Однако и «музыка революции», и «шум времени» — понятия вполне конкретные — ритмического рода, возникающие в мозгу поэта, а не музыканта, не композитора.

Пастернак стал поэтом не музыкального начала, а именно этого шума времени, музыки эпохи. Он пытался выразить этот шум, этот голос в стихах и достиг огромных удач, огромных успехов.

Философия Марбургской школы не имела тут никакого значения, равно как и музыка Скрябина. Стихи — это стихи.

В стихах я всегда нуждался, в музыке — никогда.

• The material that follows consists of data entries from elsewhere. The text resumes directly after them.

-- ==== Sys2Proof/Laws/Ops.lean ====
section
/-! SUPPORT. What each shared operation can do, said once: the channels, the PB accesses, running a unit. Later proofs cite these and do not
unfold the operations. -/

namespace Sys2Proof.Machine

/-! ## The channels -/

theorem inPop_empty {s : State} {f : BlockFault} {arg : Word} {k : Byte → State → Attempt} (h : s.inq = []) :
    inPop s f arg k = .held := by simp [inPop, h]

theorem inPop_eos {s : State} {f : BlockFault} {arg : Word} {k : Byte → State → Attempt} {q : List InItem}
    (h : s.inq = .eos :: q) : inPop s f arg k = .faulted (raise f arg s) := by simp [inPop, h]

theorem inPop_byte {s : State} {f : BlockFault} {arg : Word} {k : Byte → State → Attempt} {b : Byte} {q : List InItem}
    (h : s.inq = .byte b :: q) : inPop s f arg k = k b { s with inq := q, ipos := s.ipos + 1 } := by simp [inPop, h]

/-- Everything a pop can do (20 R45). -/
theorem inPop_cases (s : State) (f : BlockFault) (arg : Word) (k : Byte → State → Attempt) :
    (s.inq = [] ∧ inPop s f arg k = .held) ∨
    (∃ q, s.inq = .eos :: q ∧ inPop s f arg k = .faulted (raise f arg s)) ∨
    (∃ b q, s.inq = .byte b :: q ∧ inPop s f arg k = k b { s with inq := q, ipos := s.ipos + 1 }) := by
  match h : s.inq with
  | [] => exact .inl ⟨rfl, inPop_empty h⟩
  | .eos :: q => exact .inr (.inl ⟨q, rfl, inPop_eos h⟩)
  | .byte b :: q => exact .inr (.inr ⟨b, q, rfl, inPop_byte h⟩)

/-- Everything a push can do (20 R47). -/
theorem outPush_cases (s : State) (b : Byte) (k : State → Attempt) :
    (s.outReady = false ∧ outPush s b k = .held) ∨
    (s.outReady = true ∧ outPush s b k = k { s with outq := s.outq ++ [b], opos := s.opos + 1 }) := by
  cases h : s.outReady <;> simp [outPush, h]

theorem outPush_ready {s : State} {b : Byte} {k : State → Attempt} (h : s.outReady = true) :
    outPush s b k = k { s with outq := s.outq ++ [b], opos := s.opos + 1 } := by simp [outPush, h]

theorem outPush_hold {s : State} {b : Byte} {k : State → Attempt} (h : s.outReady = false) :
    outPush s b k = .held := by simp [outPush, h]

/-! ## The block's PB accesses -/

/-- Everything a read of the block can do (20 R41, 70 R190). -/
theorem blockRead_cases (s : State) (a : Nat) (k : Byte → Attempt) :
    (a < s.cap ∧ ∃ b, memRead s.pb a = some b ∧ blockRead s a k = k b) ∨
    (a < s.cap ∧ memRead s.pb a = none ∧ blockRead s a k = .stop (.pbUnwritten a)) ∨
    (s.cap ≤ a ∧ blockRead s a k = .stop (.pbOutside a)) := by
  unfold blockRead
  by_cases h : a < s.cap
  · cases hm : memRead s.pb a <;> simp [h]
  · simp [h]; omega

theorem blockRead_some {s : State} {a : Nat} {k : Byte → Attempt} {b : Byte} (h : a < s.cap) (hb : memRead s.pb a = some b) :
    blockRead s a k = k b := by simp [blockRead, h, hb]

theorem blockWrite_inside {s : State} {a : Nat} {v : Byte} {k : State → Attempt} (h : a < s.cap) :
    blockWrite s a v k = k { s with pb := memWrite s.pb a v } := by simp [blockWrite, h]

theorem blockWrite_outside {s : State} {a : Nat} {v : Byte} {k : State → Attempt} (h : s.cap ≤ a) :
    blockWrite s a v k = .stop (.pbOutside a) := by
  have : ¬ a < s.cap := by omega
  simp [blockWrite, this]

/-! ## The host's PB accesses -/

/-- Everything a host read of PB can do (20 R41, R44; 70 R193). -/
theorem hostPbRead_cases (s : State) (a : BitVec 34) :
    (s.mode.ownsPb = true ∧ hostPbRead a s = .refused .hostPbWhileBusy) ∨
    (s.mode.ownsPb = false ∧ hostPbRead a s = .next { s with hostData := (pbByte s.pb a.toNat).zeroExtend 64 }) := by
  cases h : s.mode.ownsPb <;> simp [hostPbRead, h]

/-- Everything a host write of PB can do. -/
theorem hostPbWrite_cases (s : State) (a : BitVec 34) (v : Byte) :
    (s.mode.ownsPb = true ∧ hostPbWrite a v s = .refused .hostPbWhileBusy) ∨
    (s.mode.ownsPb = false ∧ hostPbWrite a v s = .next { s with pb := memWrite s.pb a.toNat v }) := by
  cases h : s.mode.ownsPb <;> simp [hostPbWrite, h]

/-! ## An atomic step as an outcome -/

/-- Everything a tick can do (00 R7). -/
theorem tick_next {s t : State} (h : tick s = .next t) :
    blockStep s = .stepped t ∨ (blockStep s = .held ∧ t = s) ∨ blockStep s = .faulted t ∨ (blockStep s = .quiescent ∧ t = s) := by
  unfold tick Attempt.outcome at h
  split at h <;> simp_all

/-! ## Running a unit -/

section run
variable {st : State → Attempt} {going : State → Bool}

theorem runUnit_stop {s : State} (h : going s = false) (k : Nat) : runUnit st going k s = .next s := by
  cases k <;> simp [runUnit, h]

theorem runUnit_stepped {s t : State} (h : going s = true) (hs : st s = .stepped t) (k : Nat) :
    runUnit st going (k + 1) s = runUnit st going k t := by simp [runUnit, h, hs]

theorem runUnit_faulted {s t : State} (h : going s = true) (hs : st s = .faulted t) (k : Nat) :
    runUnit st going (k + 1) s = .next t := by simp [runUnit, h, hs]

theorem runUnit_held {s : State} (hs : st s = .held) (k : Nat) : runUnit st going k s = .next s := by
  cases k with
  | zero => rfl
  | succ k => by_cases h : going s = true <;> simp [runUnit, h, hs]

/-- A property that every atomic step of the unit keeps holds where the unit's run ends. -/
theorem runUnit_keeps {P : State → Prop}
    (hstep : ∀ s t, P s → going s = true → st s = .stepped t ∨ st s = .faulted t → P t) :
    ∀ k s t, P s → runUnit st going k s = .next t → P t := by
  intro k
  induction k with
  | zero => intro s t hp h; simp [runUnit] at h; exact h ▸ hp
  | succ k ih =>
    intro s t hp h
    unfold runUnit at h
    split at h
    next hg =>
      split at h
      next s' hs => exact ih s' t (hstep s s' hp hg (.inl hs)) h
      next => simp at h; exact h ▸ hp
      next s' hs => simp at h; exact h ▸ hstep s s' hp hg (.inr hs)
      next => simp at h; exact h ▸ hp
      next => simp at h
    next => simp at h; exact h ▸ hp

end run

/-- Atomic steps that hold or are over change nothing. -/
theorem ticks_fix {s : State} (h : tick s = .next s) : ∀ k, ticks k s = .next s
  | 0 => rfl
  | k + 1 => by simp [ticks, h, ticks_fix h k]

/-- The run of a unit is a number of atomic steps of the block, at most as many as its bound. -/
theorem runUnit_eq_ticks {st : State → Attempt} {going : State → Bool} (hst : ∀ s, going s = true → blockStep s = st s) :
    ∀ k s, ∃ j, j ≤ k ∧ runUnit st going k s = ticks j s := by
  intro k
  induction k with
  | zero => intro s; exact ⟨0, Nat.le_refl 0, rfl⟩
  | succ k ih =>
    intro s
    unfold runUnit
    split
    next hg =>
      have hb := hst s hg
      split
      next s' hs =>
        obtain ⟨j, hj, e⟩ := ih s'
        exact ⟨j + 1, by omega, by simp [ticks, tick, hb, hs, Attempt.outcome, e]⟩
      next hs => exact ⟨0, by omega, rfl⟩
      next s' hs => exact ⟨1, by omega, by simp [ticks, tick, hb, hs, Attempt.outcome]⟩
      next hs => exact ⟨0, by omega, rfl⟩
      next r hs => exact ⟨1, by omega, by simp [ticks, tick, hb, hs, Attempt.outcome]⟩
    next => exact ⟨0, by omega, rfl⟩

/-! ## The unit a tick runs -/

theorem tick_hparse {s : State} (h : s.mode = .hparse) : tick s = Attempt.outcome s (parseStep s) := by rw [tick, blockStep, h]

theorem tick_hser {s : State} (h : s.mode = .hser) : tick s = Attempt.outcome s (serializeStep s) := by rw [tick, blockStep, h]

theorem tick_dec {s : State} (h : s.mode = .dec) : tick s = Attempt.outcome s (decoderStep s) := by rw [tick, blockStep, h]

theorem tick_enc {s : State} (h : s.mode = .enc) : tick s = Attempt.outcome s (encoderStep s) := by rw [tick, blockStep, h]

end Sys2Proof.Machine
end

Я, конечно, знал о бурной общественной деятельности Юдиной, выражаемой в такой своеобразной форме, но отвратительной и неприемлемой для меня — организации панихид, молебнов. Я, правда, не знаю хорошо разницу между панихидой и молебном — что тут за здравие, что за упокой — я твердо не помню. На эти панихиды привлекалось множество моих знакомых — все оплачено — Юдина платит за Бортнянского, но я ни на одной такой панихиде ни в одном московском храме не бывал.

И обращаться к моей душе с помощью церковных песнопений было занятием неблагодарным, обреченным на неудачу.